Stephanie McAfee’s Diary of a Mad Fat Girl (NAL, $15) offers a fascinating tale, but not between its covers. The girl-buddy cape, starring a sassy, overweight Mississippi teacher, brims with local color but is burdened by too much plot and too little nuance. With an endearingly flawed narrator in a conflicted relationship, this is chick-lit territory that many talented writers — Jennifer Weiner and Rebecca Wells among them — have explored far more deftly.
What makes “Diary of a Mad Fat Girl” so fascinating is how it became a book in the first place. McAfee is a former teacher from Mississippi who, after being rejected by numerous literary agents, decided to self-publish her e-book in December 2010. “When I discovered Smashwords (and later Amazon KDP and Barnes & Noble PubIt!), I thought, ‘Hey, why not give this a try?’ ” she says in the book’s publicity materials. “Kindle ads were on the back of literally every magazine we subscribed to at the time. . . . And what does everyone want after Christmas? A bargain. Enter my 0.99 cent ebook.”
At the time, McAfee did not own an e-reader. But she spread the word about her first novel to her 400 or so Facebook friends and watched as her book became an underground hit.
The e-book sold 145,325 copies from January to August 2011, McAfee says, and spent 12 weeks on the extended New York Times e-book fiction bestseller list and two weeks on the combined e-book and print-fiction list. Agents started calling, and NAL offered McAfee a three-book deal for an undisclosed amount. Sales from the e-book, she said, were “a bit more” than her annual teaching salary; she’s now writing full time. “I know how it feels to hit the jackpot,” she says.

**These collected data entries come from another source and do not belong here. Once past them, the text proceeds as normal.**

/-- Issues the next group of a thread's gang; where it is one store or reduction, which every member performs without a stop, the
word's accesses are made later. -/
def issueLate (r : ThreadRef) (s : State) : State :=
  let s := lateBefore r s
  let u := issueGang r s
  match s.thread? r with
  | none => u
  | some (t, x) =>
    let ms := gangOf t x
    match (groupOfThread s t.ref x).1 with
    | [w] =>
      let lines := ms.filterMap fun y => accessLine s ⟨t.ref, y.tid⟩ w
      if okWith mayBeLate w && t.decl.det == 0 && lines.all Option.isSome && onlyPassed s u t ms w then
        { u with ms := s.ms, late := s.late ++ [⟨w, t.ref, ms, lines.filterMap id, u.ms.tlb⟩] }
      else u
    | _ => u

/-- Issues the next group of a thread's gang: what it asks of other dies is sent, and not answered at once (R462). -/
def sendGang (r : ThreadRef) (s : State) : State := { issueGang r { s with sending := true } with sending := false }

/-- Performs the n-th late word. -/
def performLate (n : Nat) (s : State) : State :=
  match s.late[n]? with
  | some l => performWord { s with late := s.late.eraseIdx n } l
  | none => s

/-- Late words are performed before every event but a cache's write-back, the writing of a long result and an access of the
host. -/
def lateBeforeAct (a : Act) (s : State) : State :=
  match a with
  | .event (.cacheWriteback ..) | .event (.longResultWrite ..) | .event (.hostAccess ..) => s
  | .event _ => performWhere (fun _ => true) s
  | _ => s

/-- What precedes an act: the late words that it does not leave, and what bays have dropped of images. -/
def beforeAct (a : Act) (s : State) : State := recallLines a (lateBeforeAct a s)

/-- The choice of a quadrant, and the counters of its cohorts and gangs after the cycle. -/
def choiceOf (s : State) (u : List (Team × GangChoice) × State) (q : Nat × Nat) : List (Team × GangChoice) × State :=
  match quadChoice s q.1 q.2 with
  | none => u
  | some (best, chosen) =>
    (u.1 ++ chosen.map fun g => (best.team, g), tickGangs best chosen ((readyCohorts s q.1 q.2).foldl (tickCohort best) u.2))

/-- One issue cycle of some quadrants: what they choose is performed in the order that words of one cycle have. -/
def issueCycle (quads : List (Nat × Nat)) (s : State) : State :=
  let (chosen, u) := quads.eraseDups.foldl (choiceOf s) ([], s)
  (sortBy (fun a b => issueRank s a.1 a.2 < issueRank s b.1 b.2) chosen).foldl (fun u g => issueGang ⟨g.1.ref, g.2.x.tid⟩ u) u

/-! ### Time -/

/-- The requests of threads and cards whose counts have ended, and still no reply or acknowledgement is there (R462 to R464). -/
def timeoutsDue (s : State) : State :=
  let ends := fun (lto : Nat) (a : Asked) => askedEnd lto a + 1
  let refs := s.teams.flatMap fun t => if t.placedHere then t.threads.map fun x => (⟨t.ref, x.tid⟩ : ThreadRef) else []
  let s := refs.foldl
    (fun s r =>
      match s.thread? r with
      | none => s
      | some (_, x) =>
        match x.status, x.asked with
        | .blocked .link, some a => if ends s.iod.lto a ≤ s.time then timeoutThread s r x a else s
        | _, _ => if podOverdue s x ends then podLinkFault s r else s)
    s
  let cards := s.teams.flatMap fun t =>
    if t.placedHere && (s.iod.dies[t.bay / 96]?.map (·.refLost)).getD false then
      (t.ring.cards.filter fun c => c.phase == .started && c.since + 21 * s.iod.lto < s.time).map fun c => (t.ref, c.seq)
    else []
  cards.foldl (fun s c => perform (.engineFaultRetry c.1 c.2) s) s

E-book software and social networking have helped make self-publishing and self-promotion simple and inexpensive, and e-book bestseller lists have given the form cachet. John Locke, author of the best-selling novel “Saving Rachel,” boasts that sales of his e-books rank among those of Stieg Larsson and James Patterson. Last year, he became the first self-published writer to sell 1 million books on Kindle; he has since signed a sales and distribution deal with Simon & Schuster. Young-adult fantasy-lit sensation Amanda Hocking sold more than 1 million copies of her self-published e-book series and last year made a $2 million deal with St. Martin’s.
A book placed with a traditional publisher is edited, made into a physical product, marketed and shipped — expenses that are built into the retail price. Self-published e-books, though, often sell for less than $3. McAfee’s 99-cent e-book, substantially expanded by the author, and edited and marketed by NAL, will cost $15 in paperback. Hocking’s “Switched” was 99 cents as an e-book but is an $8.99 paperback. Locke says he plans to raise the prices of the existing novels from his popular Donovan Creed series “to prevent self-competition with the paperbacks.” (For $9.99, you can buy the paperback edition of his book “How I Sold 1 Million ebooks in 5 Months.”)

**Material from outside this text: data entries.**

-- ==== Sys2Proof/Certificates/Slice0/Obligations.lean ====
section
/-! DEFINITION. The statements for the provers, each after the numbered rules of the spec that it formalises, with the
vocabulary (Sys2Proof.Spec) they are written in. -/

/-! ### Vocabulary: what a word may change -/

namespace Sys2Proof.Spec

open Sys2Proof.Machine

/-- The state with other general registers of the issuing thread, and nothing else changed. -/
def withRegs (s : State) (l : List Word) : State := { s with th := { s.th with regs := l } }

/-- The state with other predicates of the issuing thread, and nothing else changed. -/
def withPreds (s : State) (l : List Bool) : State := { s with th := { s.th with preds := l } }

/-- The state with more outstanding long results of the issuing thread, and nothing else changed. -/
def withPending (s : State) (l : List Pending) : State := { s with th := { s.th with pending := s.th.pending ++ l } }

/-- The state with another issuing thread, and nothing else changed. -/
def withThread (s : State) (t : Thread) : State := { s with th := t }

/-- The registers after a 32-bit result, and after a 64-bit result in a pair, its low half first (R44, R166). -/
def reg1 (l : List Word) (d : BitVec 6) (v : Word) : List Word := l.set d.toNat v
def reg2 (l : List Word) (d : BitVec 6) (v : DWord) : List Word :=
  (l.set d.toNat (v.setWidth 32)).set (d.toNat + 1) (v.extractLsb' 32 32)

/-- The same results, outstanding (R177). -/
def long1 (d : BitVec 6) (v : Word) : List Pending := [.reg d.toNat v]
def long2 (d : BitVec 6) (v : DWord) : List Pending := [.reg d.toNat (v.setWidth 32), .reg (d.toNat + 1) (v.extractLsb' 32 32)]

/-- The predicates after a result: a write to p0 is discarded (R187). -/
def pred1 (l : List Bool) (p : BitVec 6) (b : Bool) : List Bool := if p = 0#6 then l else l.set p.toNat b

/-- A word that writes one function of A, B and D to D as a short result, 32 bits at W = 00, 64 at W = 01, and
nothing else. -/
def ShortWord (i : RFmt → Instr) (v32 : Word → Word → Word → Word) (v64 : DWord → DWord → DWord → DWord) : Prop :=
  ∀ (o : RFmt) (s : State), s.active o.g = true →
    (o.w = 0#2 → exec (i o) s = .next (withRegs s (reg1 s.th.regs o.d (v32 (s.src o.a) (s.src o.b) (s.src o.d))))) ∧
    (o.w = 1#2 →
      exec (i o) s = .next (withRegs s (reg2 s.th.regs o.d (v64 (s.srcPair o.a) (s.srcPair o.b) (s.srcPair o.d)))))

/-- As `ShortWord`, B being a 32-bit count or control at either width. -/
def ControlWord (i : RFmt → Instr) (v32 : Word → Word → Word → Word) (v64 : DWord → Word → DWord → DWord) : Prop :=
  ∀ (o : RFmt) (s : State), s.active o.g = true →
    (o.w = 0#2 → exec (i o) s = .next (withRegs s (reg1 s.th.regs o.d (v32 (s.src o.a) (s.src o.b) (s.src o.d))))) ∧
    (o.w = 1#2 → exec (i o) s = .next (withRegs s (reg2 s.th.regs o.d (v64 (s.srcPair o.a) (s.src o.b) (s.srcPair o.d)))))

/-- As `ShortWord`, the result outstanding until a switch marker or terminator (R177). -/
def LongWord (i : RFmt → Instr) (v32 : Word → Word → Word) (v64 : DWord → DWord → DWord) : Prop :=
  ∀ (o : RFmt) (s : State), s.active o.g = true →
    (o.w = 0#2 → exec (i o) s = .next (withPending s (long1 o.d (v32 (s.src o.a) (s.src o.b))))) ∧
    (o.w = 1#2 → exec (i o) s = .next (withPending s (long2 o.d (v64 (s.srcPair o.a) (s.srcPair o.b)))))

/-- An I-format word that writes one function of A and the sign-extended immediate to D, and nothing else. -/
def ImmediateWord (i : IFmt → Instr) (v : Word → Word → Word) : Prop :=
  ∀ (o : IFmt) (s : State), exec (i o) s = .next (withRegs s (reg1 s.th.regs o.d (v (s.src o.a) (o.imm.signExtend 32))))

/-- Number of leading zero bits. -/
def leadingZeros {n : Nat} (a : BitVec n) : Nat := ((List.range n).takeWhile fun i => !a.getLsbD (n - 1 - i)).length

/-- Number of set bits. -/
def setBits {n : Nat} (a : BitVec n) : Nat := ((List.range n).filter fun i => a.getLsbD i).length

/-- BFX of R195. -/
def fieldOf {n : Nat} (a : BitVec n) (ctl : Word) : BitVec n :=
  let pos := ctl.toNat % 256
  let len := ctl.toNat / 256 % 256
  let m := min (pos + len) n - pos
  if len = 0 ∨ n ≤ pos then 0#n
  else if ctl.getLsbD 16 then ((a >>> pos).setWidth m).signExtend n
  else ((a >>> pos).setWidth m).setWidth n

/-- BFI of R195. -/
def fieldInto {n : Nat} (a : BitVec n) (ctl : Word) (d : BitVec n) : BitVec n :=
  let pos := ctl.toNat % 256
  let len := ctl.toNat / 256 % 256
  let m := min (pos + len) n - pos
  let mask := ((BitVec.allOnes m).setWidth n) <<< pos
  if len = 0 ∨ n ≤ pos then d else (d &&& ~~~mask) ||| ((a <<< pos) &&& mask)

/-- The quotients and remainders of R197 with B = 0. -/
def quotS {n : Nat} (a b : BitVec n) : BitVec n := if b = 0#n then BitVec.allOnes n else a.sdiv b
def remS {n : Nat} (a b : BitVec n) : BitVec n := if b = 0#n then a else a.srem b
def quotU {n : Nat} (a b : BitVec n) : BitVec n := if b = 0#n then BitVec.allOnes n else a.udiv b
def remU {n : Nat} (a b : BitVec n) : BitVec n := if b = 0#n then a else a.umod b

Does a higher price beget the expectation of higher quality? (As one Amazon reviewer said of McAfee’s e-book: “You bought a book for 99 cents and you expect Jane Austen?” ) No matter the price or format, McAfee’s novel is not Austen. But it’s charming, light entertainment with a back story that’s an inspiring personal tale and a lesson in publishing’s changing landscape.
The three daughters of a Midwestern Shakespeare professor are summoned home to tend to their ailing mother in Eleanor Brown’s The Weird Sisters (Berkley, $15), “a charming novel about star-crossed siblings who just so happen to know the greatest English verse much better than they know themselves,” wrote Ron Charles.

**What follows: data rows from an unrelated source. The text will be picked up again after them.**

theorem witness_GlobalLoadResults : lab.active (fM 0 8 4 4).g = true ∧ lab.det = false ∧ Reaches lab (eaOf lab (fM 0 8 4 4)) (memSize (fM 0 8 4 4).w) .load dataEnt ∧
    (fM 0 8 4 4).o.getLsbD 2 = true ∧ (fM 2 16 4 0).o.getLsbD 2 = false ∧
    Reaches lab (eaOf lab (fM 2 16 4 0)) (memSize (fM 2 16 4 0).w) .load dataEnt ∧
    Reaches lab (lab.srcPair (fR 3 5 4 6).a).toNat (2 ^ (fR 3 5 4 6).w.toNat) .load dataEnt :=
  ⟨by decide +kernel, by decide +kernel, ea_lab.1 ▸ reaches_lab 4 (by decide) .load (by decide), by decide, by decide,
   ea_lab.2.1 ▸ reaches_lab _ (by decide +kernel) .load (by decide), ea_lab.2.2 ▸ reaches_lab 8 (by decide) .load (by decide)⟩

theorem witness_GlobalStoreResults : Reaches lab (eaOf lab (fM 0 8 4 4)) (memSize (fM 0 8 4 4).w) .store dataEnt ∧
    (fM 0 8 4 4).o.getLsbD 2 = true ∧ (fM 2 16 4 0).o.getLsbD 2 = false ∧ lab.th.sent = none ∧
    Acknowledged lab (recorded lab dataEnt 0x30010 true) (lab.effScope ((fM 0 8 4 4).o.toNat % 4)) ∧
    Acknowledged lab (recorded lab dataEnt 0x30010 false) (lab.effScope ((fM 0 8 4 7).o.toNat % 4)) ∧
    Reaches lab (lab.srcPair (fR 3 5 4 6).a).toNat (2 ^ (fR 3 5 4 6).w.toNat) .atomic dataEnt :=
  ⟨ea_lab.1 ▸ reaches_lab 4 (by decide) .store (by decide), by decide, by decide, rfl,
   acknowledged_lab _ _ _ (by decide +kernel) (by decide +kernel), acknowledged_lab _ _ _ (by decide +kernel) (by decide +kernel),
   ea_lab.2.2 ▸ reaches_lab 8 (by decide) .atomic (by decide)⟩

theorem witness_AtomicResults : lab.active (fR 3 10 4 8).g = true ∧ lab.det = false ∧ lab.th.sent = none ∧ Acknowledged lab (recorded lab dataEnt 0x30010 false) (lab.effScope 3) ∧
    Acknowledged lab (recorded lab dataEnt 0x30010 true) (lab.effScope 1) ∧
    Reaches lab (lab.srcPair (fR 3 10 4 8).a).toNat 4 .atomic dataEnt ∧ Reaches lab (lab.srcPair (fR 3 10 4 8).a).toNat 8 .atomic dataEnt ∧
    (4#3).toNat < 5 :=
  ⟨by decide +kernel, by decide +kernel, rfl, acknowledged_lab _ _ _ (by decide +kernel) (by decide +kernel),
   acknowledged_lab _ _ _ (by decide +kernel) (by decide +kernel),
   ea_lab.2.2 ▸ reaches_lab 4 (by decide) .atomic (by decide), ea_lab.2.2 ▸ reaches_lab 8 (by decide) .atomic (by decide), by decide⟩

/-- A test thread whose v8:9 is an offset. -/
def labAt (off : Word) : State := labTh fun t => { t with regs := (t.regs.set 8 off).set 9 0 }
theorem witness_TypedStoreResults : (labAt 4092).active (fM 0 4 8 4).g = true ∧ (labAt 4092).det = false ∧
    (∀ sp ∈ [0, 1, 2, 3], Held (labAt 4092) sp (eaOf (labAt 4092) (fM 0 4 8 4)) (memSize (fM 0 4 8 4).w)) ∧ Held (labAt 0) 0 (eaOf (labAt 0) (fM 0 4 8 4)) 4 ∧
    (fM 0 4 8 4).o.getLsbD 2 = true ∧ (fM 0 4 8 0).o.getLsbD 2 = false ∧ (labAt 0).th.sent = none ∧
    Acknowledged (labAt 0) (labAt 0).ms ((labAt 0).effScope ((fM 0 4 8 7).o.toNat % 4)) := by
  refine ⟨by decide +kernel, by decide +kernel, ?_, ?_, by decide, by decide, rfl, acknowledged_lab _ _ _ (by decide +kernel) (by decide +kernel)⟩
  · intro sp h
    simp only [List.mem_cons, List.not_mem_nil, or_false] at h
    have he : eaOf (labAt 4092) (fM 0 4 8 4) = 4092 := by decide +kernel
    rw [he]
    rcases h with rfl | rfl | rfl | rfl <;> exact ⟨by decide +kernel, by decide +kernel, by decide +kernel, fun q _ _ => by simp [labAt, labTh, lab, labTeam, Team.blank]⟩
  · have he : eaOf (labAt 0) (fM 0 4 8 4) = 0 := by decide +kernel
    rw [he]
    exact ⟨by decide +kernel, by decide +kernel, by decide +kernel, fun q _ _ => by simp [labAt, labTh, lab, labTeam, Team.blank]⟩

/-- An address beyond 2^56, a misaligned one, a page without the write permission, a misaligned offset and one that overruns. -/
theorem witness_MemoryWordsStopInOrder : 2 ^ 56 ≤ eaOf (with2 4 0 5 0x01000000) (fM 0 8 4 0) ∧
    (eaOf lab (fM 3 8 4 0) < 2 ^ 56 ∧ eaOf lab (fM 3 8 4 0) % memSize 3#2 ≠ 0) ∧
    ((labAt 0x30012).srcPair 8).toNat % 4 ≠ 0 ∧ 2 ^ 56 ≤ ((with2 4 0 5 0x01000000).srcPair 4).toNat ∧
    Mapped (with2 4 0x20010 5 0) (eaOf (with2 4 0x20010 5 0) (fM 0 8 4 0)) .load codeEnt ∧ leafW codeEnt.leaf.toNat = false ∧
    eaOf (with2 4 0x20010 5 0) (fM 0 8 4 0) % memSize 0#2 = 0 ∧
    (labTh fun t => { t with migrated := true }).th.migrated = true ∧
    ((labAt 2).th.migrated = false ∧ eaOf (labAt 2) (fM 0 4 8 0) % memSize 0#2 ≠ 0) ∧
    (eaOf (labAt 4096) (fM 0 4 8 0) % memSize 0#2 = 0 ∧ (labAt 4096).tm.storeSize 0 < eaOf (labAt 4096) (fM 0 4 8 0) + memSize 0#2) := by
  refine ⟨by decide +kernel, by decide +kernel, by decide +kernel, by decide +kernel, ⟨by decide +kernel, by decide +kernel, by decide +kernel⟩, ?_⟩
  decide +kernel

/-- A team with no ring and no streams; one whose older matrix operation is still under way; a system-scope release that a peer
has still to acknowledge. -/
def labNoEngines : State := labTm fun t => { t with ring := { t.ring with size := 0 }, streams := [] }
def labMxRuns : State := labTm fun t => { t with streams := [⟨0, 1, [], some ⟨⟨List.replicate 64 0, 1, 0, false, 0⟩, none, none, []⟩⟩], mxOrder := 1 }
def labPodDirty : State := labMs fun m => { m with pod := [⟨2 ^ 52, 5, true⟩] }
theorem witness_FenceResults : (fR 2 0 0 0).b = 0#6 ∧ (fR 2 0 0 1).b = 1#6 ∧ (fR 2 0 0 2).b = 2#6 ∧ (fR 2 0 0 3).b = 3#6 ∧ lab.active (fR 2 0 0 0).g = true ∧
    lab.det = false ∧ lab.th.sent = none ∧
    (labNoEngines.th.sent = none ∧ labNoEngines.tm.ring.size = 0 ∧ labNoEngines.tm.streams = [] ∧
      (labNoEngines.teams.all fun t => t.ref == labNoEngines.tm.ref) = true) ∧
    (labMxRuns.active false = true ∧ labMxRuns.th.sent = none ∧ labMxRuns.tm.mxOrder < 2 ^ 64 ∧
      (labMxRuns.tm.streams.any fun st => st.running.any fun r => r.job.order < labMxRuns.tm.mxOrder) = true) ∧
    (labPodDirty.active false = true ∧ labPodDirty.effScope (fR 3 0 0 1).w.toNat = 3 ∧ labPodDirty.th.sent = none ∧
      ((released labPodDirty labPodDirty.ms 3).pod.any (·.dirty)) = true) := by decide +kernel
/-- A team with an unretired card of its own; and one that has acquired since another team appended a card. -/
def someCard : Card := ⟨0, [], [], 0, 0, .waiting, false, [], none, 0⟩
def labOwnCard : State := labTm fun t => { t with ring := ⟨4, 1, false, [someCard], [], []⟩, lst := (Memory.write ⟨[]⟩ 0 [1]) }
def otherTeam : Team := { labTeam with ref := ⟨1, 1, 1⟩, ring := ⟨4, 1, false, [someCard], [], []⟩ }
def labOthers : State := { labTm fun t => { t with acquired := 5 } with teams := [otherTeam] }
theorem witness_FenceResults_cards : (labOwnCard.active false = true ∧ labOwnCard.th.sent = none ∧ labOwnCard.tm.ring.size ≠ 0 ∧
      (labOwnCard.tm.ring.cards.any fun c => countBefore (BitVec.ofNat 32 c.seq) (BitVec.ofNat 32 (labOwnCard.tm.lst.readNat 0 4))) = true) ∧
    (labOthers.active false = true ∧ labOthers.th.sent = none ∧ otherTeam.ref ≠ labOthers.tm.ref ∧ otherTeam.st ≠ .retired ∧
      (labOthers.teams.find? fun x => x.ref == otherTeam.ref) = some otherTeam ∧ otherTeam.ring.appendedBy labOthers.tm.acquired = some 1 ∧
      otherTeam.ring.retiredTo 1 = false) := by decide +kernel
theorem witness_FenceResults_release : Acknowledged lab lab.ms (lab.effScope 3) :=
  acknowledged_lab _ _ _ (by decide +kernel) (by decide +kernel)

/-- Ranges: none, one line within the page, one that overruns the address space; a system-scope write-back that no peer holds up,
and one that sends a dirty pod-tier sector of the line; and a page for PREF. -/
def actsOf (e : TlbEnt) (va : Nat) (s : State) (drop : Bool) : State :=
  (linesOf (homeOf e va) 8).foldl (fun s ln => podLine { cacheLine s 3 ln drop with
    ms := (List.range 4).foldl (fun ms i => l2WriteBack ms (4 * ln + i) drop) (cacheLine s 3 ln drop).ms } ln drop) s
def podEnt : TlbEnt := ⟨0, 1, 0x40000, 65536, 0x38307⟩
def labPodLine : State :=
  { with2 4 0x40010 5 0 with ms := { lab.ms with tlb := [podEnt], pod := [⟨homeOf podEnt 0x40010 / 16, 5, true⟩] } }
theorem witness_CacheControlResults : lab.th.sent = none ∧ lab.grp.stop = none ∧
    ((with2 9 0 4 0x30010).src 9 = 0#32) ∧ (0 < (lab.src (fR 2 0 4 8).b).toNat ∧ 0x30010 + 8 ≤ 2 ^ 56 ∧ 8 ≤ 65536 - 0x30010 % 65536) ∧
    (2 ^ 56 < ((with2 4 0xFFFFFFFF 5 0x00FFFFFF).srcPair 4).toNat + (lab.src 8).toNat) ∧ 2 ^ 56 ≤ ((with2 4 0 5 0x01000000).srcPair 4).toNat ∧
    Mapped lab 0x30010 .load dataEnt ∧ ((actsOf dataEnt 0x30010 lab false).podAwaits = false ∧
    (actsOf dataEnt 0x30010 lab true).podAwaits = false) ∧
    (fR 0 0 4 0).w.toNat < 2 ∧ 2 ≤ (fR 2 0 4 0).w.toNat ∧ lab.effScope (fR 2 0 4 8).w.toNat = 2 ∧ lab.effScope (fR 3 0 4 8).w.toNat = 3 ∧
    isPod (homeOf dataEnt 0x30010) = false ∧ (labPodLine.th.sent = none ∧ labPodLine.effScope 3 = 3 ∧ Mapped labPodLine 0x40010 .load podEnt ∧
    (actsOf podEnt 0x40010 labPodLine false).podAwaits = true ∧ (actsOf podEnt 0x40010 labPodLine true).podAwaits = true) := by
  refine ⟨by decide +kernel, by decide +kernel, by decide +kernel, by decide +kernel, by decide +kernel, by decide +kernel,
    (reaches_lab 4 (by decide) .load (by decide)).toMapped, by decide +kernel, by decide +kernel, by decide +kernel, by decide +kernel,
    by decide +kernel, by decide +kernel, by decide +kernel, by decide +kernel, ⟨by decide +kernel, by decide +kernel, by decide +kernel⟩, ?_⟩
  decide +kernel

/-- A code line that the bay holds, and a page homed elsewhere on a die that has lost the reference. -/
def labLost : State :=
  { labMs (fun m => { m with tlb := [codeEnt, { dataEnt with leaf := dataEnt.leaf + 1024 * 3 }] }) with
    iod := { lab.iod with dies := lab.iod.dies.map fun d => { d with refLost := true } } }
theorem witness_CacheControlResults_lost : (linesOf (homeOf codeEnt 0x20010) 8).contains 0x800 = true ∧ lab.th.status ≠ .exited ∧
    (lab.tm.threads.any fun x => x.tid == lab.th.tid) = true ∧ (lab.ms.icache.any fun c => c.line == 0x800 && c.bay == lab.th.bay) = true ∧
    Mapped (with2 4 0x20010 5 0) 0x20010 .load codeEnt ∧
    Mapped labLost 0x30010 .load { dataEnt with leaf := dataEnt.leaf + 1024 * 3 } ∧ labLost.refLost = true ∧
    labLost.leavesDie (dataEnt.leaf + 1024 * 3).toNat (homeOf { dataEnt with leaf := dataEnt.leaf + 1024 * 3 } 0x30010) 0 = true ∧
    lab.refLost = false :=
  ⟨by decide +kernel, by decide +kernel, by decide +kernel, by decide +kernel, ⟨by decide +kernel, by decide +kernel, by decide +kernel⟩,
   ⟨by decide +kernel, by decide +kernel, by decide +kernel⟩, by decide +kernel, by decide +kernel, by decide +kernel⟩

/-- The test team as a team of a deterministic launch. -/
def labDet : State :=
  { lab with
    tm := { labTeam with decl := { labDecl with det := 1 } }
    grids := [{ labGrid with decl := { labDecl with det := 1 } }] }
theorem witness_DeterministicAccessResults : labDet.det = true ∧ leafDT dataEnt.leaf.toNat = true ∧ labDet.active (fM 0 8 4 0).g = true ∧
    (fM 0 8 4 0).o.getLsbD 2 = false ∧ eaOf labDet (fM 0 8 4 0) = 0x30010 ∧
    (touchLine labDet.ms.owners labDet.grid labDet.tm.ref.team (homeSlice (leafHome dataEnt.leaf.toNat) 0x30010) (0x30010 / 64) false).isSome = true ∧
    (touchLine labDet.ms.owners labDet.grid labDet.tm.ref.team (homeSlice (leafHome dataEnt.leaf.toNat) 0x30010) (0x30010 / 64) true).isSome = true ∧
    labDet.tm.log.length < 512 ∧ labDet.ms.latches = [] ∧ labDet.th.sent = none ∧ homeOf dataEnt 0x30010 = 0x30010 ∧
    ((touchLine labDet.ms.owners labDet.grid labDet.tm.ref.team (homeSlice (leafHome dataEnt.leaf.toNat) 0x30010) (0x30010 / 64) true).all
      fun os => spilledBy labDet os == spilledBy labDet labDet.ms.owners) = true := by decide +kernel
theorem witness_DeterministicAccessResults_reach (k : AccKind) (hk : k ∈ [AccKind.load, .store, .atomic]) : Reaches labDet 0x30010 4 k dataEnt := by
  simp only [List.mem_cons, List.not_mem_nil, or_false] at hk
  rcases hk with rfl | rfl | rfl <;>
    exact ⟨⟨by decide +kernel, by decide +kernel, by decide +kernel⟩, by decide +kernel, by decide +kernel, sound_of_none_lost _ _ _ _ _ (by decide +kernel),
      by decide +kernel, by decide +kernel⟩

New York chef Gabrielle Hamilton’s memoir Blood, Bones and Butter (Random House, $16) — a fascinating look behind the restaurant scene as well as an affecting coming-of-age tale — is by turns gritty and poetic, wrote Joe Yonan.
Play Their Hearts Out (Ballantine, $16), “a tour de force of reporting” by George Dohrmann, takes readers inside the hypercompetitive world of youth basketball, telling the story of a promising player and the coach who hoped to make him a star, according to Sean Callahan.
Drawing on an episode from the 1940s when researchers “fed radioactive drinks to unsuspecting pregnant women as part of a nutrition study,” Elizabeth Stuckey-French’s The Revenge of the Radioactive Lady (Anchor, $15) tells the fictional story of one such patient who, at 77, takes revenge by insinuating herself into her former doctor’s family. Adam Langer called the novel “an ambitious, dark, contemporary American comedy.”
Poser (Picador, $15), Claire Dederer’s memoir about yoga and modern parenting, is fueled by a “wry ambivalence about motherhood that smuggles her book out of the New Age ghetto,” according to Justin Moyer.
Perilous Fight (Vintage, $17.95), Stephen Budiansky’s “rousing story of the naval war of 1812,” is a vivid account of how America fought for respect from its former Colonial masters, according to Evan Thomas.
Krug writes the New in Paperback column for The Post every month.